** Opening Provided records block **

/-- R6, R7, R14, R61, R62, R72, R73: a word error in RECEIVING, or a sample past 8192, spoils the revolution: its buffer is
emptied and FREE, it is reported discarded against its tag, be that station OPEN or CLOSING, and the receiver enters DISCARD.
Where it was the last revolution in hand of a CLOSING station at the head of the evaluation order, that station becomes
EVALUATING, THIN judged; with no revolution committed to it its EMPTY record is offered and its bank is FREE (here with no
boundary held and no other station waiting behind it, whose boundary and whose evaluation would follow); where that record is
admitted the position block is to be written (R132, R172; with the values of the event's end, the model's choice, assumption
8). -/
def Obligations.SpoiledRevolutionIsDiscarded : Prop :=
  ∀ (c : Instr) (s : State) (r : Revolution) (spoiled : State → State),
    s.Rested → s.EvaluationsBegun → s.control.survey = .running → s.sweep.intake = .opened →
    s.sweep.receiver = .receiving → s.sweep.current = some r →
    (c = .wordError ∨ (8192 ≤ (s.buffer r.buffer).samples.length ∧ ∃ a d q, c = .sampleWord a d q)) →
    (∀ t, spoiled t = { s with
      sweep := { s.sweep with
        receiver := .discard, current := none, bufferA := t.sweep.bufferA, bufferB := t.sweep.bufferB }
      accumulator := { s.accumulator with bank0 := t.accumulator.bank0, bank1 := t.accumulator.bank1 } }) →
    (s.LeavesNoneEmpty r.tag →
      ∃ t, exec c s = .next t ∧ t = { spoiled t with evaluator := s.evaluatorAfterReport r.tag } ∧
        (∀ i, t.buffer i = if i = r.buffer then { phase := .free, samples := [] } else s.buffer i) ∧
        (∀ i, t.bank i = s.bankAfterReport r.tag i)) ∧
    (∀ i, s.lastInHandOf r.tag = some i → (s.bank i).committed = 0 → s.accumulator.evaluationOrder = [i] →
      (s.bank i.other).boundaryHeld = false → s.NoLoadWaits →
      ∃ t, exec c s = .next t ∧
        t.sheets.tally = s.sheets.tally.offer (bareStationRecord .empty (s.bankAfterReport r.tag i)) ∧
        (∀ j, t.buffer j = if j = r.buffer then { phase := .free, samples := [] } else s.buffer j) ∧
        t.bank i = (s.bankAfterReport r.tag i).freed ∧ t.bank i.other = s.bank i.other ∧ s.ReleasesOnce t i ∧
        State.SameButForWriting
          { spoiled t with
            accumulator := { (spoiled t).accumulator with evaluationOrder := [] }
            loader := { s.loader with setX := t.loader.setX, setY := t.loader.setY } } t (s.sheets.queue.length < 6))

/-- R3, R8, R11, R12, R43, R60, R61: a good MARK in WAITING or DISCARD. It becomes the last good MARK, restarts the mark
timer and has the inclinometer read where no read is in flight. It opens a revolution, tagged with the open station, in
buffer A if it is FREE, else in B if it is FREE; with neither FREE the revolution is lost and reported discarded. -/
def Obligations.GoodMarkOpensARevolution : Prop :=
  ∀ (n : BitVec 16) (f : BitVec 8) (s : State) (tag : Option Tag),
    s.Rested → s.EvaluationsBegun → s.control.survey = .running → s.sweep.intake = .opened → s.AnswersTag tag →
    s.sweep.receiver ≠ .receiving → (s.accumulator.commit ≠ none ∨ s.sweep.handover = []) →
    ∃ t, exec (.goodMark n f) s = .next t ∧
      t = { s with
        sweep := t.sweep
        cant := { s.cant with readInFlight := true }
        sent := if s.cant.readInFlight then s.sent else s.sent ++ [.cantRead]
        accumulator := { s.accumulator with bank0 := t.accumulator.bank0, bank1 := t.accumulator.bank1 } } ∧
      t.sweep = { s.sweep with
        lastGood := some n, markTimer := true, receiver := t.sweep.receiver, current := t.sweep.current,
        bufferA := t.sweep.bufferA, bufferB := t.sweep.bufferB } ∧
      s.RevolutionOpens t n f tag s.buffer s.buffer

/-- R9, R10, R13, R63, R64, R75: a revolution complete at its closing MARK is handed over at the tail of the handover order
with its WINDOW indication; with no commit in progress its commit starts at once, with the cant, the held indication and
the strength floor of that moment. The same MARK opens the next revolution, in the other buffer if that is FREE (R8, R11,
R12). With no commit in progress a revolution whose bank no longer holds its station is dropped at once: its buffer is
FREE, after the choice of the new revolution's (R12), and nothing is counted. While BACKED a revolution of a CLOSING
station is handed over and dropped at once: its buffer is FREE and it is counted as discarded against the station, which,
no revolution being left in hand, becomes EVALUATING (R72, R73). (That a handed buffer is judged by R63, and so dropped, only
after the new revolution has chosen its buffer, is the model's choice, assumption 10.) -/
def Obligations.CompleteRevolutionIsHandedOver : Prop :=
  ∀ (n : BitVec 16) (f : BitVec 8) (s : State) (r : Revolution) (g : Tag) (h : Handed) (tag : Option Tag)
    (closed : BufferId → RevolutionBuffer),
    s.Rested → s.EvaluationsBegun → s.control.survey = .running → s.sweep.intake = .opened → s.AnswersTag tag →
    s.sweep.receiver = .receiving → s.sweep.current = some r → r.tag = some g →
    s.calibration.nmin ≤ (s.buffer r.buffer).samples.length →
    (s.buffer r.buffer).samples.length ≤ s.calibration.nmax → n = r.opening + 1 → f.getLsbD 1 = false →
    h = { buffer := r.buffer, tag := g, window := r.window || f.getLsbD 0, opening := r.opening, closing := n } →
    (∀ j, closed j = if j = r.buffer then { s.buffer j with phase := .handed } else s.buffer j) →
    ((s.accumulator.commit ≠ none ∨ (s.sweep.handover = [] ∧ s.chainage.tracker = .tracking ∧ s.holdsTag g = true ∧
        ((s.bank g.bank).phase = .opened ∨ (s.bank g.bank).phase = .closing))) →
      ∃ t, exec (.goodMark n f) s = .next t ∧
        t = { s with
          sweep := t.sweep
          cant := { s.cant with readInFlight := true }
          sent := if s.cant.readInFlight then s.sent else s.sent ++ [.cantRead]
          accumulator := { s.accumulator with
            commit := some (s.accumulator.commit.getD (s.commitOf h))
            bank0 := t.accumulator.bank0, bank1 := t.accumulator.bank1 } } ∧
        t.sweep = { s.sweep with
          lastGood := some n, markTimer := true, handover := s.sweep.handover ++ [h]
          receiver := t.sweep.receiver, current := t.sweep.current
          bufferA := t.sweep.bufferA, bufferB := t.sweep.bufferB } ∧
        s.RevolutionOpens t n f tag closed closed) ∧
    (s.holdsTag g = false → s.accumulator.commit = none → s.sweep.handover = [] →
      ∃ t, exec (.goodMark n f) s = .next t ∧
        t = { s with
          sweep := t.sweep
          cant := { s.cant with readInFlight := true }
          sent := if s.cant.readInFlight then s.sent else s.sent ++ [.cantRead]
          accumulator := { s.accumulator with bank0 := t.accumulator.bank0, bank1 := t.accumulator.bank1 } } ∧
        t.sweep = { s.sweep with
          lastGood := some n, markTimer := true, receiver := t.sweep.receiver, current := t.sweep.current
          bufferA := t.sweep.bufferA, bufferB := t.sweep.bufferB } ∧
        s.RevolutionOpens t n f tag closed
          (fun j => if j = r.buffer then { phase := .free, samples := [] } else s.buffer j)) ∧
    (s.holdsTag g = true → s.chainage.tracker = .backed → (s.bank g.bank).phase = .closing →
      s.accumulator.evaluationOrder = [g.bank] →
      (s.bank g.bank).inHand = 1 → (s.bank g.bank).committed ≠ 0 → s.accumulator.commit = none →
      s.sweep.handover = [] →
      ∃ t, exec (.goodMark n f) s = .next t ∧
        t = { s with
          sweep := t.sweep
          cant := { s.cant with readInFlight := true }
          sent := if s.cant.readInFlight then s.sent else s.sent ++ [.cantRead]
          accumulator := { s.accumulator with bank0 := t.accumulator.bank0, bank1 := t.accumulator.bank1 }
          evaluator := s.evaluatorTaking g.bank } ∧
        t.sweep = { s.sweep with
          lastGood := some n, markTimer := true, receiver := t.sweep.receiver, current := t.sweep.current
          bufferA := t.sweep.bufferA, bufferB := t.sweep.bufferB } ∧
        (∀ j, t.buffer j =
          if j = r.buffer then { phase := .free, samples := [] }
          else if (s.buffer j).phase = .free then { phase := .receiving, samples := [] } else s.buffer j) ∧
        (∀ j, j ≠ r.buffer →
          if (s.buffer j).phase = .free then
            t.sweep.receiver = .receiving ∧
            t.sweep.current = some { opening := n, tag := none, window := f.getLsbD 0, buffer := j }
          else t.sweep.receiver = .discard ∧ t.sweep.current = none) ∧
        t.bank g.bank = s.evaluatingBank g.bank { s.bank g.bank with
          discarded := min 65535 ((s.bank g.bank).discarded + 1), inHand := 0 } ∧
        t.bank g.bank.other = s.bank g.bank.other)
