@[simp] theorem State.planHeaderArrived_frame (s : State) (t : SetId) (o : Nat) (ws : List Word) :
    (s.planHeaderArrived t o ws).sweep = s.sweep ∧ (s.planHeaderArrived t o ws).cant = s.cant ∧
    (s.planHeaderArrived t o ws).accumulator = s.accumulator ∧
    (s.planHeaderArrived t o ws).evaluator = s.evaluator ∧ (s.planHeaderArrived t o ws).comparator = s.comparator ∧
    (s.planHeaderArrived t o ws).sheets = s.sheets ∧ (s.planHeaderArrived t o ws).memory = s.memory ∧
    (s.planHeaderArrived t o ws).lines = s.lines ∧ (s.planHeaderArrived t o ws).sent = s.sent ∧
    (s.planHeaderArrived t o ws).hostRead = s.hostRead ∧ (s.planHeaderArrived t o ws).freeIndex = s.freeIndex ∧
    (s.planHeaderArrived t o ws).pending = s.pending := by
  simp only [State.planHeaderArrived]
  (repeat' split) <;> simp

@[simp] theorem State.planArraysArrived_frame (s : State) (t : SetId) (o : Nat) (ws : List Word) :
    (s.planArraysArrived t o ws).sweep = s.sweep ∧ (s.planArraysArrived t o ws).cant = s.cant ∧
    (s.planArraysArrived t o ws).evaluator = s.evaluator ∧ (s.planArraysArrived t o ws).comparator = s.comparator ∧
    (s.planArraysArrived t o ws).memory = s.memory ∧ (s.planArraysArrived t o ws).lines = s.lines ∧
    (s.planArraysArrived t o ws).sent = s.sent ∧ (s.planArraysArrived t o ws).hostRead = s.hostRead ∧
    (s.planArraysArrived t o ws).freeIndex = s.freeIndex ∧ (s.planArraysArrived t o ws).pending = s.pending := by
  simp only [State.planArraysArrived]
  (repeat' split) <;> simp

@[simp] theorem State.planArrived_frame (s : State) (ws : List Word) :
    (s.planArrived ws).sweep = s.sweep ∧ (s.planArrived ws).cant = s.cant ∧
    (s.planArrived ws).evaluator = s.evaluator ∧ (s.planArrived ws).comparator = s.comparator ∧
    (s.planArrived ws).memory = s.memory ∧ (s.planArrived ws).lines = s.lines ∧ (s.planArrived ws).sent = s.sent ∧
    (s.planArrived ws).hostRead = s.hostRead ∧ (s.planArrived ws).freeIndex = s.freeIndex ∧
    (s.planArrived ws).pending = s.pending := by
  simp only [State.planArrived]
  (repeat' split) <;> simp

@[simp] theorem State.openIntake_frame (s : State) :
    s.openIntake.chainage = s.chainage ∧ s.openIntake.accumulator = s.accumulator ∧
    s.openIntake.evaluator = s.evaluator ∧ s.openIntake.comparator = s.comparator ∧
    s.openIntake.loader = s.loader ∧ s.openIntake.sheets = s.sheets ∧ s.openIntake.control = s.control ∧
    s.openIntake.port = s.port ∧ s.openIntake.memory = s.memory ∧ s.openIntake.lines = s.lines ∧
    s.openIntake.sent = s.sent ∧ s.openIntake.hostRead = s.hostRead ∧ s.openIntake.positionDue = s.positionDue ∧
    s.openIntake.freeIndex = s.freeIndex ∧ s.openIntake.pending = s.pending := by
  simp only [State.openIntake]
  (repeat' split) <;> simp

** Closing Provided records block **

Action item
Could you return exactly the lines above from the line with "s.openIntake.port = s.port" to the line with "s.openIntake.freeIndex = s.freeIndex", both included, and nothing else?

Answer to this task
    s.openIntake.port = s.port ∧ s.openIntake.memory = s.memory ∧ s.openIntake.lines = s.lines ∧
    s.openIntake.sent = s.sent ∧ s.openIntake.hostRead = s.hostRead ∧ s.openIntake.positionDue = s.positionDue ∧
    s.openIntake.freeIndex = s.freeIndex ∧ s.openIntake.pending = s.pending := by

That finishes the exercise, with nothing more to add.